There's a nice balance and symmetry to the fact that the same folks who believe Obama is qualified to be president believe that Bono is qualified to be a columnist in the New York Times.

The only difference is that with fewer and fewer people reading The Times and The Times' ad revenue falling faster than the Dow Jones Bono will not be in a position to do any actual damage to people's lives.

Anonymous said...

What do you expect, Liberal Press endorses Liberal Candidate, Duh !!!

anjiaoshi said...

How can you say the guy is "secretive about his past" when he's written two best-selling books about it?

How can you say he has no experience working with the other party when his ability to do exactly that won him the endorsement of the Republican-owned Chicago Tribune -- which has never before endorsed a Democrat for president?

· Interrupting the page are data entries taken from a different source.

-- ==== Sys2Proof/Machine/BranchJump.lean ====
section
/-! DEFINITION. Branches and jumps (spec/45_branch_jump.md R180 to R193). There is no delay slot (R192; D10:
notes/assumptions/9.md). -/

namespace Sys2Proof.Machine

/-- `B offset` (R182). -/
def execB (offset : Imm16) (s : State) : Result := branch true (s.branchTarget offset) s

/-- `BEQ rs, rt, offset` (R183): all 64 bits are compared. -/
def execBeq (rs rt : Reg) (offset : Imm16) (s : State) : Result :=
  branch (decide (s.reg rs = s.reg rt)) (s.branchTarget offset) s

/-- `BEQZ rs, offset` (R184). -/
def execBeqz (rs : Reg) (offset : Imm16) (s : State) : Result :=
  branch (decide (s.reg rs = 0)) (s.branchTarget offset) s

/-- `BGEZ rs, offset` (R185): signed. -/
def execBgez (rs : Reg) (offset : Imm16) (s : State) : Result :=
  branch (decide (0 ≤ (s.reg rs).toInt)) (s.branchTarget offset) s

/-- `BNE rs, rt, offset` (R186). -/
def execBne (rs rt : Reg) (offset : Imm16) (s : State) : Result :=
  branch (decide (s.reg rs ≠ s.reg rt)) (s.branchTarget offset) s

/-- `BNEZ rs, offset` (R187). -/
def execBnez (rs : Reg) (offset : Imm16) (s : State) : Result :=
  branch (decide (s.reg rs ≠ 0)) (s.branchTarget offset) s

/-- `J target` (R188). -/
def execJ (index : Index26) (s : State) : Result := jump (s.jumpTarget index) s

/-- `JAL target` (R189): the link register is `x[31]`. -/
def execJal (index : Index26) (s : State) : Result := call 31 (s.jumpTarget index) s

/-- `JALR rd, rs` (R190): the target is read before the link is written (D24). -/
def execJalr (rd rs : Reg) (s : State) : Result := call rd (s.reg rs) s

/-- `JR rs` (R191). -/
def execJr (rs : Reg) (s : State) : Result := jump (s.reg rs) s

end Sys2Proof.Machine
end

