/-! ### Logical operations and LUI (spec/41_logical.md) -/

/-- AND, ANDI, OR and XOR act on each of the 64 bits, ANDI's immediate zero-extended, and these are their words
(R120, R121, R122, R124). -/
def Obligations.LogicalOperationsActBitByBit : Prop :=
  ∀ (s : State) (rd rs rt : Reg) (imm : Imm16),
    ((∃ v, Gives (.and rd rs rt) s rd v ∧
        ∀ k < 64, v.getLsbD k = ((s.reg rs).getLsbD k && (s.reg rt).getLsbD k)) ∧
      Spells (rFormat rs rt rd 0 0b100100) (.and rd rs rt)) ∧
    ((∃ v, Gives (.andi rt rs imm) s rt v ∧
        ∀ k < 64, v.getLsbD k = ((s.reg rs).getLsbD k && (decide (k < 16) && imm.getLsbD k))) ∧
      Spells (iFormat 0b001100 rs rt imm) (.andi rt rs imm)) ∧
    ((∃ v, Gives (.or rd rs rt) s rd v ∧
        ∀ k < 64, v.getLsbD k = ((s.reg rs).getLsbD k || (s.reg rt).getLsbD k)) ∧
      Spells (rFormat rs rt rd 0 0b100101) (.or rd rs rt)) ∧
    ((∃ v, Gives (.xor rd rs rt) s rd v ∧
        ∀ k < 64, v.getLsbD k = ((s.reg rs).getLsbD k != (s.reg rt).getLsbD k)) ∧
      Spells (rFormat rs rt rd 0 0b100110) (.xor rd rs rt))

/-- ORI and XORI act on each of the 64 bits with a zero-extended immediate, and LUI writes the immediate times 65536, signed
(R123, R125, R126; the extensions are the spec's decision D26). -/
def Obligations.OriXoriAndLuiExtendTheirImmediate : Prop :=
  ∀ (s : State) (rt rs : Reg) (imm : Imm16),
    (∃ v, Gives (.ori rt rs imm) s rt v ∧
      ∀ k < 64, v.getLsbD k = ((s.reg rs).getLsbD k || (decide (k < 16) && imm.getLsbD k))) ∧
    (∃ v, Gives (.xori rt rs imm) s rt v ∧
      ∀ k < 64, v.getLsbD k = ((s.reg rs).getLsbD k != (decide (k < 16) && imm.getLsbD k))) ∧
    Gives (.lui rt imm) s rt (doubleResult (imm.toInt * 65536))

/-! ### Shifts (spec/42_shift.md) -/

/-- Shift amounts: a shift by a constant shifts by its 5-bit field, 0 to 31, a word shift by register by the low-order 5 bits of
`x[rs]` and a doubleword shift by register by the low-order 6, whatever the other bits; the assembly operands are `rd, rt, rs`
and the value shifted is `x[rt]` (R130 to R142; the words of the shifts by a constant are R58 and R51, the spec's decision D15
and log 11; the upper half of a word result is its decision D5 and log 8; that the assembler refuses an amount below 0 or above
31 is R69, its decision D25). -/
def Obligations.ShiftAmountsAreLowOrderBits : Prop :=
  ∀ (s : State) (pc : Word) (rd rt rs : Reg),
    (∀ sa : ShiftAmount, sa.val = (s.reg rs).toNat % 32 →
      exec (.sllv rd rt rs) s = exec (.sll rd rt sa) s ∧
      exec (.srlv rd rt rs) s = exec (.srl rd rt sa) s ∧
      exec (.srav rd rt rs) s = exec (.sra rd rt sa) s) ∧
    (∀ sa : ShiftAmount, sa.val = (s.reg rs).toNat % 64 →
      exec (.dsllv rd rt rs) s = exec (.dsll rd rt sa) s ∧
      exec (.dsrlv rd rt rs) s = exec (.dsrl rd rt sa) s ∧
      exec (.dsrav rd rt rs) s = exec (.dsra rd rt sa) s) ∧
    (∀ sa : ShiftAmount,
      Gives (.sll rd rt sa) s rd (wordResult (unsignedWord s rt * 2 ^ sa.val)) ∧
      Gives (.srl rd rt sa) s rd (wordResult (unsignedWord s rt / 2 ^ sa.val)) ∧
      Gives (.sra rd rt sa) s rd (wordResult (signedWord s rt / 2 ^ sa.val)) ∧
      Gives (.dsll rd rt sa) s rd (doubleResult (unsignedDouble s rt * 2 ^ sa.val)) ∧
      Gives (.dsrl rd rt sa) s rd (doubleResult (unsignedDouble s rt / 2 ^ sa.val)) ∧
      Gives (.dsra rd rt sa) s rd (doubleResult (signedDouble s rt / 2 ^ sa.val))) ∧
    (∃ v, Gives (.sllv rd rt rs) s rd v ∧
      v.toNat % 2 ^ 32 = (s.reg rt).toNat * 2 ^ ((s.reg rs).toNat % 32) % 2 ^ 32) ∧
    (∃ v, Gives (.srlv rd rt rs) s rd v ∧
      v.toNat % 2 ^ 32 = (s.reg rt).toNat % 2 ^ 32 / 2 ^ ((s.reg rs).toNat % 32)) ∧
    (∃ v, Gives (.srav rd rt rs) s rd v ∧
      Int.bmod v.toNat (2 ^ 32) = signedWord s rt / 2 ^ ((s.reg rs).toNat % 32)) ∧
    Gives (.dsllv rd rt rs) s rd (BitVec.ofNat 64 ((s.reg rt).toNat * 2 ^ ((s.reg rs).toNat % 64))) ∧
    Gives (.dsrlv rd rt rs) s rd (BitVec.ofNat 64 ((s.reg rt).toNat / 2 ^ ((s.reg rs).toNat % 64))) ∧
    Gives (.dsrav rd rt rs) s rd (BitVec.ofInt 64 ((s.reg rt).toInt / 2 ^ ((s.reg rs).toNat % 64))) ∧
    (∀ m k, (m, k) ∈ [(Mnemonic.sllv, Instr.sllv), (.srlv, .srlv), (.srav, .srav), (.dsllv, .dsllv),
        (.dsrlv, .dsrlv), (.dsrav, .dsrav)] →
      assemble pc ⟨m, [.reg rd.val, .reg rt.val, .reg rs.val]⟩ = some (k rd rt rs)) ∧
    (∀ m k f, (m, k, f) ∈ [(Mnemonic.sll, Instr.sll, 0b000000#6), (.srl, .srl, 0b000010#6), (.sra, .sra, 0b000011#6),
        (.dsll, .dsll, 0b111000#6), (.dsrl, .dsrl, 0b111010#6), (.dsra, .dsra, 0b111011#6)] →
      ∀ sa : ShiftAmount, Spells (rFormat 0 rt rd sa f) (k rd rt sa) ∧ ∀ n : Int,
        (n = sa.val → assemble pc ⟨m, [.reg rd.val, .reg rt.val, .num n]⟩ = some (k rd rt sa)) ∧
        (n < 0 ∨ 31 < n → assemble pc ⟨m, [.reg rd.val, .reg rt.val, .num n]⟩ = none))

/-- The word shifts: the low 32 bits are multiplied by, or divided with floor by, the power of two of the amount, as an unsigned
or (SRA, SRAV) as a signed word, and the 32-bit result is sign-extended (R130 to R135, R143; the sign extension is the spec's
decision D5; log 8). -/
def Obligations.WordShiftsScaleTheLowWord : Prop :=
  ∀ (s : State) (rd rt rs : Reg) (sa : ShiftAmount),
    Gives (.sll rd rt sa) s rd (wordResult (unsignedWord s rt * 2 ^ sa.val)) ∧
    Gives (.srl rd rt sa) s rd (wordResult (unsignedWord s rt / 2 ^ sa.val)) ∧
    Gives (.sra rd rt sa) s rd (wordResult (signedWord s rt / 2 ^ sa.val)) ∧
    Gives (.sllv rd rt rs) s rd (wordResult (unsignedWord s rt * 2 ^ ((s.reg rs).toNat % 32))) ∧
    Gives (.srlv rd rt rs) s rd (wordResult (unsignedWord s rt / 2 ^ ((s.reg rs).toNat % 32))) ∧
    Gives (.srav rd rt rs) s rd (wordResult (signedWord s rt / 2 ^ ((s.reg rs).toNat % 32)))

/-- The doubleword shifts by a constant and by register, and their words (R136 to R141). -/
def Obligations.DoubleShiftsScaleTheRegister : Prop :=
  ∀ (s : State) (rd rt rs : Reg) (sa : ShiftAmount),
    (Gives (.dsll rd rt sa) s rd (doubleResult (unsignedDouble s rt * 2 ^ sa.val)) ∧
      Spells (rFormat 0 rt rd sa 0b111000) (.dsll rd rt sa)) ∧
    (Gives (.dsrl rd rt sa) s rd (doubleResult (unsignedDouble s rt / 2 ^ sa.val)) ∧
      Spells (rFormat 0 rt rd sa 0b111010) (.dsrl rd rt sa)) ∧
    (Gives (.dsra rd rt sa) s rd (doubleResult (signedDouble s rt / 2 ^ sa.val)) ∧
      Spells (rFormat 0 rt rd sa 0b111011) (.dsra rd rt sa)) ∧
    (Gives (.dsllv rd rt rs) s rd (doubleResult (unsignedDouble s rt * 2 ^ ((s.reg rs).toNat % 64))) ∧
      Spells (rFormat rs rt rd 0 0b010100) (.dsllv rd rt rs)) ∧
    (Gives (.dsrlv rd rt rs) s rd (doubleResult (unsignedDouble s rt / 2 ^ ((s.reg rs).toNat % 64))) ∧
      Spells (rFormat rs rt rd 0 0b010110) (.dsrlv rd rt rs)) ∧
    (Gives (.dsrav rd rt rs) s rd (doubleResult (signedDouble s rt / 2 ^ ((s.reg rs).toNat % 64))) ∧
      Spells (rFormat rs rt rd 0 0b010111) (.dsrav rd rt rs))

/-! ### Comparisons and conditional moves (spec/43_compare_move.md) -/

/-- SLT and SLTI write 1 or 0 as the signed comparison is true or false (R150, R151; that they are signed is general knowledge in
the spec, SLTI's sign extension its decision D26). -/
def Obligations.SignedComparisonsWriteOneOrZero : Prop :=
  ∀ (s : State) (rd rs rt : Reg) (imm : Imm16),
    Gives (.slt rd rs rt) s rd (if signedDouble s rs < signedDouble s rt then 1 else 0) ∧
    Gives (.slti rt rs imm) s rt (if signedDouble s rs < imm.toInt then 1 else 0)

/-- SLTIU and SLTU write 1 or 0 as the unsigned comparison is true or false, SLTIU's immediate sign-extended and then read as
unsigned, and these are their words (R152, R153). -/
def Obligations.UnsignedComparisonsWriteOneOrZero : Prop :=
  ∀ (s : State) (rd rs rt : Reg) (imm : Imm16),
    (Gives (.sltiu rt rs imm) s rt
        (if (s.reg rs).toNat < (if imm.toNat < 2 ^ 15 then imm.toNat else imm.toNat + (2 ^ 64 - 2 ^ 16)) then 1 else 0) ∧
      Spells (iFormat 0b001011 rs rt imm) (.sltiu rt rs imm)) ∧
    (Gives (.sltu rd rs rt) s rd (if (s.reg rs).toNat < (s.reg rt).toNat then 1 else 0) ∧
      Spells (rFormat rs rt rd 0 0b101011) (.sltu rd rs rt))
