-- ==== Sys2Proof/Tests/Slice0.lean ====
section
/-! SUPPORT. Tests. The decode tests are words written out from spec/30_encoding.md R58, field by field; the tests of one
instruction are rows of spec/96_test_vectors_alu.md and spec/97_test_vectors_control_memory.md; each witness shows a state and
operands that meet the hypotheses of the statement it is named after, or of one of its clauses. -/

namespace Sys2Proof.Tests

open Sys2Proof.Machine Sys2Proof.Claims

/-! ### States -/

/-- A running machine at `pc` with these register values and this memory, HI and LO marked, and the default parameters. -/
def start (pc : Word) (regs : List (Reg × Word)) (mem : Memory) : State :=
  ({ State.reset with pc := pc, hi := 0x77, lo := 0x99, mem := mem } : State).setRegs regs

/-- The same, big endian. -/
def startBig (pc : Word) (regs : List (Reg × Word)) (mem : Memory) : State :=
  { start pc regs mem with params := { defaultParams with endian := .big } }

/-- The same, with a program at address 0. -/
def running (code : List Word32) (pc : Word) (regs : List (Reg × Word)) : State := { start pc regs [] with code := code }

/-- The doubleword `0xF1E2D3C4B5A69788` at `0x108`, little endian. -/
def littleDouble : Memory :=
  [(0x108, 0x88), (0x109, 0x97), (0x10A, 0xA6), (0x10B, 0xB5), (0x10C, 0xC4), (0x10D, 0xD3), (0x10E, 0xE2), (0x10F, 0xF1)]

/-- The same doubleword, big endian. -/
def bigDouble : Memory :=
  [(0x108, 0xF1), (0x109, 0xE2), (0x10A, 0xD3), (0x10B, 0xC4), (0x10C, 0xB5), (0x10D, 0xA6), (0x10E, 0x97), (0x10F, 0x88)]

/-- What the instruction leaves, seen through `f`. -/
def after {α : Type} (i : Instr) (s : State) (f : State → α) : Option α :=
  match exec i s with
  | .next t => some (f t)
  | _ => none

/-- What a step leaves, seen through `f`. -/
def afterStep {α : Type} (s : State) (f : State → α) : Option α :=
  match step s with
  | .next t => some (f t)
  | _ => none

/-- Parameters that differ from the defaults in every field. -/
def otherParams : Params := ⟨.big, 64, 0x400, 0x0000003F, false, false, .zero⟩

/-- A host's supply that keeps the rules. -/
def someLaunch : LaunchState :=
  ⟨otherParams, [0x00221820, 0x0000003F], [(3, 7), (63, 9), (3, 8)], [(0, 0), (1, 5), (1, 6)], some 2, none, 3⟩

/-- The same with `RESET_REGS = unspecified`. -/
def someOpenLaunch : LaunchState := { someLaunch with params := { otherParams with resetRegs := .unspecified } }
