-- ==== Sys2Proof/Machine/Control.lean ====
section
/-! DEFINITION. Control transfer, skips on registers, and the unrecognized word (spec 40_control_flow.md). -/

namespace Sys2Proof.Machine

open Sys2Proof

/-- 00EE (R100): the popped value is used as it stands. -/
def execRet (s : State) : Result :=
  finish .continue s ((pop s).map fun r => { r.2 with pc := r.1 })

/-- 1nnn (R101). -/
def execJp (nnn : Addr) (s : State) : Result := complete .continue { s with pc := absolute nnn }

/-- 2nnn (R102): the pushed value is `PC + 2`. -/
def execCall (nnn : Addr) (s : State) : Result :=
  finish .continue s ((push (s.pc + 2) s).map fun t => { t with pc := absolute nnn })

/-- Bnnn (R103). -/
def execJpV0 (nnn : Addr) (s : State) : Result := complete .continue { s with pc := s.offsetTarget nnn }

/-- 3xkk (R104). -/
def execSeImm (x : Nibble) (kk : Byte) (s : State) : Result := complete .continue (s.skipIf (s.reg x == kk))

/-- 4xkk (R105). -/
def execSneImm (x : Nibble) (kk : Byte) (s : State) : Result := complete .continue (s.skipIf (s.reg x != kk))

/-- 5xy0 (R106). -/
def execSeReg (x y : Nibble) (s : State) : Result := complete .continue (s.skipIf (s.reg x == s.reg y))

/-- 9xy0 (R107). -/
def execSneReg (x y : Nibble) (s : State) : Result := complete .continue (s.skipIf (s.reg x != s.reg y))

/-- Any other word (R109): only PC changes; no bit of the word matters. -/
def execUnrecognized (_w : Word) (s : State) : Result := complete .continue s.advance

end Sys2Proof.Machine
end

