/-- 8xy4 (R127): the sum modulo 256, then VF = carry, both from the operands as they were; with VF as the destination only
the flag remains. The minor digit 4 is R76's assignment (log 34). -/
def Obligations.AddRegistersCarry : Prop :=
  ∀ (x y : Nibble) (s : State),
    decodeWord (formXyn 0x8 x y 4) = .addReg x y ∧
    (Completes (.addReg x y) s fun t =>
      WritesRegFlag x (BitVec.ofNat 8 (((s.reg x).toNat + (s.reg y).toNat) % 256))
        (if (s.reg x).toNat + (s.reg y).toNat > 255 then 1 else 0) s t ∧
      Leaves (s.pc + 2) .continue t ∧ Frame [.regs] s t)

/-- 8xy5 and 8xy7 (R128, R130): the difference modulo 256, then VF = no borrow, both from the operands as they were. The
minor digits 5 and 7 are R76's assignment (log 34). -/
def Obligations.SubtractNoBorrow : Prop :=
  ∀ (x y : Nibble) (s : State),
    decodeWord (formXyn 0x8 x y 5) = .sub x y ∧ decodeWord (formXyn 0x8 x y 7) = .subn x y ∧
    (Completes (.sub x y) s fun t =>
      WritesRegFlag x (BitVec.ofInt 8 ((s.reg x).toNat - (s.reg y).toNat : Int))
        (if (s.reg x).toNat ≥ (s.reg y).toNat then 1 else 0) s t ∧
      Leaves (s.pc + 2) .continue t ∧ Frame [.regs] s t) ∧
    (Completes (.subn x y) s fun t =>
      WritesRegFlag x (BitVec.ofInt 8 ((s.reg y).toNat - (s.reg x).toNat : Int))
        (if (s.reg y).toNat ≥ (s.reg x).toNat then 1 else 0) s t ∧
      Leaves (s.pc + 2) .continue t ∧ Frame [.regs] s t)

/-- 8xy6 and 8xyE (R129, R131): Vx shifted in place by one, filled with 0, then VF = the bit moved out. That `V[y]` plays no
part, and is unchanged unless it is Vx or VF, is the spec's decision D24 (log 22); the minor digits 6 and E are R76's
assignment (log 34). -/
def Obligations.ShiftsInPlace : Prop :=
  ∀ (x y : Nibble) (s : State),
    decodeWord (formXyn 0x8 x y 6) = .shr x y ∧ decodeWord (formXyn 0x8 x y 0xE) = .shl x y ∧
    (Completes (.shr x y) s fun t =>
      WritesRegFlag x (BitVec.ofNat 8 ((s.reg x).toNat / 2)) (BitVec.ofNat 8 ((s.reg x).toNat % 2)) s t ∧
      Leaves (s.pc + 2) .continue t ∧ Frame [.regs] s t) ∧
    (Completes (.shl x y) s fun t =>
      WritesRegFlag x (BitVec.ofNat 8 ((s.reg x).toNat * 2 % 256)) (BitVec.ofNat 8 ((s.reg x).toNat / 128)) s t ∧
      Leaves (s.pc + 2) .continue t ∧ Frame [.regs] s t)

/-- Cxkk (R132): the step's random byte, masked. It holds for every random byte. -/
def Obligations.RandomIsMasked : Prop :=
  ∀ (x : Nibble) (kk : Byte) (s : State),
    decodeWord (formXkk 0xC x kk) = .rnd x kk ∧
    (Completes (.rnd x kk) s fun t =>
      (∀ k, (t.reg x).getLsbD k = true ↔ s.rnd.getLsbD k = true ∧ kk.getLsbD k = true) ∧
      WritesReg x (t.reg x) s t ∧ Leaves (s.pc + 2) .continue t ∧ Frame [.regs] s t)

/-! ## The address register and memory -/

/-- Annn (R140). -/
def Obligations.LoadIndex : Prop :=
  ∀ (nnn : Addr) (s : State),
    decodeWord (formNnn 0xA nnn) = .ldI nnn ∧
    (Completes (.ldI nnn) s fun t =>
      t.i.toNat = nnn.toNat ∧ Leaves (s.pc + 2) .continue t ∧ Frame [.index] s t)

And how can you pretend to give a rat's ass about balancing the budget when George W. Bush has spent the last eight years pouring the Clinton-era budget surplus down a hole in the Middle East?

You guys are rationalizing so hard, you could turn π into 22/7.

anjiaoshi said...

P.S. to "redistribution of wealth" guy: To extend your analogy, the Bush years have been all about giving nothing at all to the homeless guy, while having the waitress tip you.

Anonymous said...

About the fluroscent gene insertion:

There was a piece on NPR - while the three scientists who did a lot with creating the application of such a maneuver won the Nobel prize, the guy who isolated the gene sequence and who actually handed it over to the main researchers is now driving a courtesy shuttle for an Alabama car dealership.

Voice of Reason said...

anjiaoshi, you are apparently confused. George Bush is running for President this time around.

Anonymous said...

"redistribution of wealth" guy: Interesting. You know, I saw the exact same comment, word for word, a week ago on the reason.com blog. You wouldn't happen to be cutting and pasting from some viral e-mail, would you?

Nah, I'm sure it's just a coincidence.

anjiaoshi said...

VOR, I'm going to give you the benefit of the doubt and assume that you meant to say George W. Bush is not running this time around.

But it hardly matters. McCain can claim he's not Bush: The Sequel till the cows come home. But he still pitches trickle-down economics and tax cuts for the luxury class; he's evidently unconcerned about what debt-financed war is doing to the dollar, never mind soldiers, their families, the political stability of the Middle East and Central Asia, and the reputation of the United States abroad; and he expects American families to pay for $12,000 worth of health insurance each year with a $5,000 tax credit.

Next to that kind of obstinate cluelessness, socialism starts to look really good.